Frequently Asked Questions About BOFU Content Marketing
1. What makes content “bottom of funnel”?
BOFU content is defined by its audience and intent. Any content that targets people who are actively evaluating a purchase decision, whether that’s a case study, a pricing page, or a product comparison, is bottom-of-funnel content.
2. How is BOFU different from a sales page?
A sales page is one type of BOFU content. BOFU is broader. It includes any content asset that supports the decision stage, from case studies to demo videos to testimonials. A sales page is usually the final conversion point; BOFU content also includes what gets the prospect to that page.

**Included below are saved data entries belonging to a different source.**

-- ==== Sys2Proof/Machine/Resets.lean ====
section
/-! DEFINITION. What each reset clears (Table BU-2), function fences and function resets (R384, R395 to R397), and the
resets that stand alone: FLR, PIN and REMONTOIRE. -/

namespace Sys2Proof.Machine

/-! ### One function cleared (Table BU-2) -/

/-- Health and retirement registers, kept by an FLR and by a function reset. -/
def healthReg (off : Nat) : Bool :=
  [Reg.GW_SPARE_USE, Reg.GW_GROUP_MAP0, Reg.GW_GROUP_MAP1, Reg.GW_GROUP_MAP2, Reg.GW_GROUP_HEALTH, Reg.BA_HEALTHY,
   Reg.PL_HEALTHY, Reg.PL_FREE, Reg.PN_ACTIVE].contains off ||
  (decide (Reg.PN_HEALTH0 ≤ off) && decide (off ≤ Reg.PN_HEALTH3)) ||
  (decide (Reg.CA_WAY_HEALTH 0 ≤ off) && decide (off < Reg.CA_WAY_HEALTH 16))

/-- Registers of function `n` at their reset values, health apart. -/
def clearFnRegs (s : State) (n : Nat) : State :=
  { s with
    regs := s.regs.filter (fun p => blockFn p.1 != some n || healthReg p.1)
    wide := s.wide.filter (fun p => blockFn p.1 != some n) }

/-- R98: the Barrel's contents are empty; models stay registered, and frames keep their health. -/
def emptyBarrel (s : State) : State :=
  let fs := (s.ba.frames.map (fun (p : Nat × Frame) => (p.1, { p.2 with model := 0, block := 0 }))).filter (fun p => decide (p.2 ≠ {}))
  { s with ba :=
      { frames := fs, models := s.ba.models.map (fun (p : Nat × Model) => (p.1, { p.2 with resident := 0, pinned := false }))
        nextModel := s.ba.nextModel, clock := s.ba.clock } }

/-- Lanes with their health alone. -/
def idleLanes (s : State) : Tbl Lane :=
  (s.df.lanes.map (fun (p : Nat × Lane) => (p.1, ({ retired := p.2.retired, dbl := p.2.dbl } : Lane)))).filter (fun p => decide (p.2 ≠ {}))

/-- The stores of a function at their reset contents (FUNCTION column of Table BU-2); health and contexts stay. -/
def clearFnStore (s : State) (n : Nat) : State :=
  if n = Fun.BARREL then emptyBarrel s
  else if n = Fun.PLATE then { s with pl := { s.pl with bytes := [], rdata := [] } }
  else if n = Fun.GREAT_WHEEL then { s with gw := { testGroup := s.gw.testGroup, faulty := s.gw.faulty } }
  else if n = Fun.BINNER then { s with ra := { s.ra with bins := [] } }
  else if n = Fun.TILE_ENGINES then { s with ra := { s.ra with passes := [], units := [] } }
  else if n = Fun.PINIONS then { s with pn := { s.pn with disps := [], wgs := [], idleSince := [] } }
  else if n = Fun.DEFLATE then { s with df := { lanes := idleLanes s } }
  else if n = Fun.CRYSTAL then { s with cr := {} }
  else if n = Fun.MEDIA then { s with mp := {} }
  else if n = Fun.FABRIC then { s with nl := { roleOpt := s.nl.roleOpt, acting := s.nl.roleOpt, tx := s.nl.tx } }
  else if n = Fun.CHRONOGRAPH then { s with ch := { s.ch with buckets := [] } }
  else s

/-- A function's state cleared. -/
def clearFn (s : State) (n : Nat) : State := clearFnStore (clearFnRegs s n) n

/-! ### Function fences (R395 to R397) -/

/-- The function in which a job's work lies, for SELF_TEST the one under test. -/
def jobFn (x : Job) : Option Nat :=
  if Cmd.MODEL_LOAD ≤ x.code ∧ x.code ≤ Cmd.BARREL_QUOTA then some Fun.BARREL
  else if x.code = Cmd.PLATE_PARTITION then some Fun.PLATE
  else if isFabJob x then some Fun.FABRIC
  else if x.code = Cmd.CHRONO_EXPORT then some Fun.CHRONOGRAPH
  else if x.code = Cmd.SCRUB then some ([Fun.MEMORY, Fun.BARREL, Fun.PLATE, Fun.SYSTEM_CACHE].getD x.obj Fun.MEMORY)
  else none

/-- R183: the jobs whose work lies in a function take its fence status as their final one. -/
def fenceFnJobs (s : State) (n : Nat) : State :=
  { s with rg := { s.rg with jobs := s.rg.jobs.map (fun (p : Nat × Job) =>
      if p.2.st == .running && jobFn p.2 == some n && p.2.final == none then (p.1, { p.2 with final := some (St.FN_FENCED n) }) else p) } }

/-- Table ER-3: work that a fence ends at once. The rest ends in the commands of its own unit, at the points the table
names. -/
def stopWork (s : State) (n : Nat) : State :=
  if n = Fun.PINIONS then abandonAll s St.PINION_FAULT (fun w => w.phase == .resident || w.kind != 0)
  else if n = Fun.CRYSTAL then
    (List.range 4).foldl (fun s o =>
      let x := outOf s o
      let l := x.due ++ (x.armed.map (·.desc) ++ x.taken).map (fun d => failDue s o d (St.FN_FENCED n))
      l.foldl (fun s q => endCommit s o q) (setOut s o { x with armed := [], taken := [], due := [] })) s
  else s

/-- A fence source of R395 fences a function. -/
def fenceUnit (s : State) (n source : Nat) : State :=
  if (fnOf s n).st = .up then fenceFnJobs (stopWork (fenceFn s n source) n) n else s

/-- Descriptors of a function still in flight (ER_FNn_STATE.IN_FLIGHT). -/
def fnInFlight (s : State) (n : Nat) : Nat :=
  if n = Fun.TRANSLATION ∨ n = Fun.ESCAPEMENTS ∨ n = Fun.EVENTS then s.esc.descs.length
  else if n = Fun.BARREL then s.ba.queue.length + s.ba.loads.length
  else (s.esc.descs.filter (fun p => engFn p.2.eng == n)).length

/-- FUNCTION_FENCE (R397): a source of Table R395's list, 1 to 5, fences a function. -/
def execFunctionFence (fn source : Nat) (s : State) : Out :=
  .next <|
    if 19 ≤ fn ∨ source = 0 ∨ 5 < source ∨ fnNotReady s fn = true ∨ (fn = Fun.DEFLATE ∧ Config.dfPresent s.fuse.variant = false) then s
    else fenceUnit s fn source

/-- R396: a drained function is FENCED, and goes on to RESTORING, cleared, when a reset or test of it is under way. -/
def drainFn (s : State) (n : Nat) : State :=
  if (fnOf s n).st = .fencing ∧ fnInFlight s n ≠ 0 then s
  else
    let s := if (fnOf s n).st = .fencing then setFn s n { fnOf s n with st := .fenced } else s
    if (fnOf s n).st = .fenced ∧ s.bu.restoring.contains n = true then
      setFn (clearFn s n) n { fnOf s n with st := .restoring }
    else s

/-- FUNCTION_DRAIN_END (R396): the last descriptor of a FENCING function has completed. -/
def execFunctionDrainEnd (fn : Nat) (s : State) : Out := .next (drainFn s fn)

/-- R384: a function reset begins: the fence, the count of the source, and, once drained, the clearing. -/
def resetFn (s : State) (n : Nat) : State :=
  let s := fenceUnit s n 1
  let s := { s with bu := { s.bu with restoring := if s.bu.restoring.contains n then s.bu.restoring else s.bu.restoring ++ [n] } }
  drainFn (countSource s 9) n

/-! ### The whole device cleared -/

/-- An NVM write in progress is lost: its page or sector is undefined (Table BU-6). -/
def loseNvm (s : State) : State := match s.bu.nvmOp with
  | none => s
  | some (erase, addr, _) =>
    let n := if erase then 65536 else 256
    let d := (List.range n).map (fun i => Config.freeBits 8 (s.free + i))
    { s with free := s.free + n, mem := { s.mem with nvm := memWr s.mem.nvm addr d }, bu := { s.bu with nvmOp := none } }

/-- Table ER-4: the causes that a device reset of a source leaves standing. -/
def causesKept (src : Nat) : Word :=
  if src = 1 then 0 else if src = 2 ∨ src = 6 then 0b00010#32 else 0b00011#32

/-- The state after a reset of source 1, 2, 5, 6 or 7 has cleared what Table BU-2 names, before its count. -/
def clearDevice (s : State) (src : Nat) : State :=
  let s := loseNvm s
  let gone := src == 1 || src == 6
  let causes := getReg s Reg.ER_DEVICE &&& causesKept src
  let cal := s.bu.backup.rtcNs
  let ch : Chrono := if src = 1 then { perm := s.ch.perm.take s.ch.durable, durable := s.ch.durable }
    else { circ := s.ch.circ, nextSeq := s.ch.nextSeq, perm := s.ch.perm, durable := s.ch.durable, erasing := s.ch.erasing, eraseMask := s.ch.eraseMask }
  let pins := getReg s Reg.GLOBAL_PINS
  let t : State :=
    { fuse := s.fuse
      time := { s.time with cal := cal }
      regs := s.regs.filter (fun p => p.1 == Reg.RS_CAUSE)
      mem := if gone then { s.mem with dev := [], poison := [] } else s.mem
      tu := { sent := s.tu.sent }
      sched := { perEnd := periodEnd 3600 0 cal }
      hl := { msgs := s.hl.msgs, readData := s.hl.readData, readPoison := s.hl.readPoison, readMem := s.hl.readMem }
      nl := { tx := s.nl.tx }
      pk := { railsMv := s.pk.railsMv, temps := s.pk.temps }
      bu := { uncounted := s.bu.uncounted || src == 1, tripped := s.bu.tripped && src != 1, tripRec := s.bu.tripRec, backup := s.bu.backup }
      er := { rmFailed := bit causes 0 }
      ch := ch
      free := s.free
      pending := s.pending }
  let t := putReg t Reg.ER_DEVICE causes
  let t := if bit causes 0 then setFlag (setFld t Reg.RM_STATUS 0 2 2) Reg.RG_STATUS 9 true else t
  let t := putReg t Reg.GLOBAL_PINS (setBits (BitVec.ofNat 32 (pins.toNat % 32)) 5 3 7)
  let t := if t.bu.tripped then setFlag (setFld t Reg.GLOBAL_THERM_STATUS 0 2 3) Reg.GLOBAL_PINS 6 false else t
  driveAlarm t

/-- A device reset takes effect and is counted; a power-on is counted at step 1 (R391). -/
def deviceReset (s : State) (src : Nat) : State :=
  if src = 1 then clearDevice s 1 else countSource (clearDevice s src) src

/-- R367, R376, R382: nPWR_OK is asserted, nRESET is high and no trip is in force. -/
def mayStart (s : State) : Bool := !rbit s Reg.GLOBAL_PINS 1 && rbit s Reg.GLOBAL_PINS 0 && !s.bu.tripped

/-- R382: bring-up starts from its first step when it may. -/
def startUp (s : State) : State :=
  if mayStart s && s.bu.pos == .held then { s with bu := { s.bu with pos := .step 1, flr := false, startedAt := s.time.dev, forgot := 0 } }
  else s

/-- PIN (R367): nRESET is low for 10 µs or longer. -/
def execPinReset (s : State) : Out := .next (deviceReset (setFlag s Reg.GLOBAL_PINS 0 false) 2)

/-- NRESET_RELEASE (R382): bring-up may start. -/
def execNresetRelease (s : State) : Out := .next (startUp (setFlag s Reg.GLOBAL_PINS 0 true))

/-- NPWR_OK_ASSERT (R364): the board declares every rail in range. -/
def execNpwrOkAssert (s : State) : Out := .next (startUp (setFlag s Reg.GLOBAL_PINS 1 false))

/-- REMONTOIRE (R405): the Remontoire resets the device where AUTO_RESET has it so. -/
def execRemontoire (s : State) : Out := .next (if s.er.wantReset && !s.er.rmFailed then deviceReset s 7 else s)

/-- RESET_DEVICE (R180): the response is written and the reset starts. -/
def execResetDevice (mb : Nat) (s : State) : Out :=
  .next <| match cmdReq s mb Cmd.RESET_DEVICE with
  | none => s
  | some _ =>
    if mb ≤ 14 ∧ s.er.rmFailed = true then refuse s mb St.RM_UNAVAILABLE
    else deviceReset (answerOk s mb []) 5

/-! ### FLR (R381) -/

/-- The low 64 MiB reserved to firmware zeroed, the copy of the running image apart when it is kept (R382, R426). -/
def zeroReserved (s : State) (keepCopy : Bool) : State :=
  let keep := fun (a : Nat) => decide (2 ^ 26 ≤ a) || (keepCopy && decide (0x00800000 ≤ a) && decide (a < 0x00C00000))
  { s with mem := { s.mem with dev := s.mem.dev.filter (fun p => keep p.1), poison := s.mem.poison.filter (fun l => keep (l * 128)) } }

/-- Functions that an FLR clears: all but the Remontoire, the Regulator and the fabric's membership. -/
def flrFns : List Nat := (List.range 17).filter (fun n => 3 ≤ n) ++ [Fun.CHRONOGRAPH]

/-- Table BU-2, column FLR: everything outside the functions' own stores. -/
def clearFlr (s : State) : State :=
  let s := maintain s 1 (fun _ _ => true) (fun _ _ => true)
  let s := zeroReserved { s with ca := { wayErr := s.ca.wayErr } } true
  let s := flrFns.foldl clearFn s
  let keep := fun (off : Nat) => blockFn off != some Fun.REGULATOR && blockFn off != some Fun.REMONTOIRE
  let fw := getReg s Reg.RG_FW_VERSION
  let st := rfld s Reg.RG_STATUS 0 2
  let s := { s with regs := s.regs.filter (fun p => keep p.1) }
  let s := setFld (putReg s Reg.RG_FW_VERSION fw) Reg.RG_STATUS 0 2 st
  let s := { s with
    esc := {}, evs := {}, ctxs := [], al := {}, ra := {}
    tu := { sent := s.tu.sent }
    rg := { fenceClock := s.rg.fenceClock }
    sched := { perLen := s.sched.perLen, perStart := s.sched.perStart, perEnd := s.sched.perEnd }
    ba := { s.ba with models := [], nextModel := 0 }
    pl := { s.pl with claims := [], grans := (s.pl.grans.map (fun (p : Nat × Gran) => (p.1, { p.2 with owner := 0 }))).filter (fun p => decide (p.2 ≠ {})) }
    er := { s.er with rmFailed := false, copiedAt := none, starts := [], wantReset := false, disagrees := 0, selfTests := 0 } }
  let s := putReg s Reg.ER_DEVICE (getReg s Reg.ER_DEVICE &&& 0b01010#32)
  driveAlarm (syncPlate s)

/-- FLR (R381, R382): contexts are fenced and destroyed, host requests are ended, and bring-up runs steps 3, 3a and 6.
During the bring-up of a device reset, that reset governs and its bring-up starts again (Table BU-6). -/
def execFlr (s : State) : Out :=
  .next <|
    if hostUp s = false ∨ s.hl.cfgReady = false then s
    else if s.bu.pos ≠ .done ∧ s.bu.pos ≠ .step 6 ∧ s.bu.flr = false then
      countSource (startUp (clearDevice (endHostWork s) 2)) 4
    else
      let s := clearConfig (clearFlr (endHostWork (fenceAllCtx s 1)))
      let reg := fnOf s Fun.REGULATOR
      let s := setFn { s with fns := [] } Fun.REGULATOR reg
      let s := setFlag s Reg.RS_STATUS 0 false
      countSource { s with bu := { s.bu with pos := .step 30, flr := true, startedAt := s.time.dev, restoring := [], forgot := 0 } } 4

end Sys2Proof.Machine
end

3. How many BOFU content pieces do I need?
At minimum, you need content that addresses your top three buyer objections, content for each key transactional keyword cluster in your category, and at least 2–3 strong case studies. Most B2B brands are under-invested in BOFU. Even 5–10 strong pieces of content, updated regularly, can significantly move conversion rates.
4. Does BOFU content work for long sales cycles?
Yes, arguably more so. In long B2B sales cycles, BOFU content does the work between touchpoints: keeping your brand credible, answering the questions a prospect hasn’t asked yet, and giving internal champions material to share with stakeholders.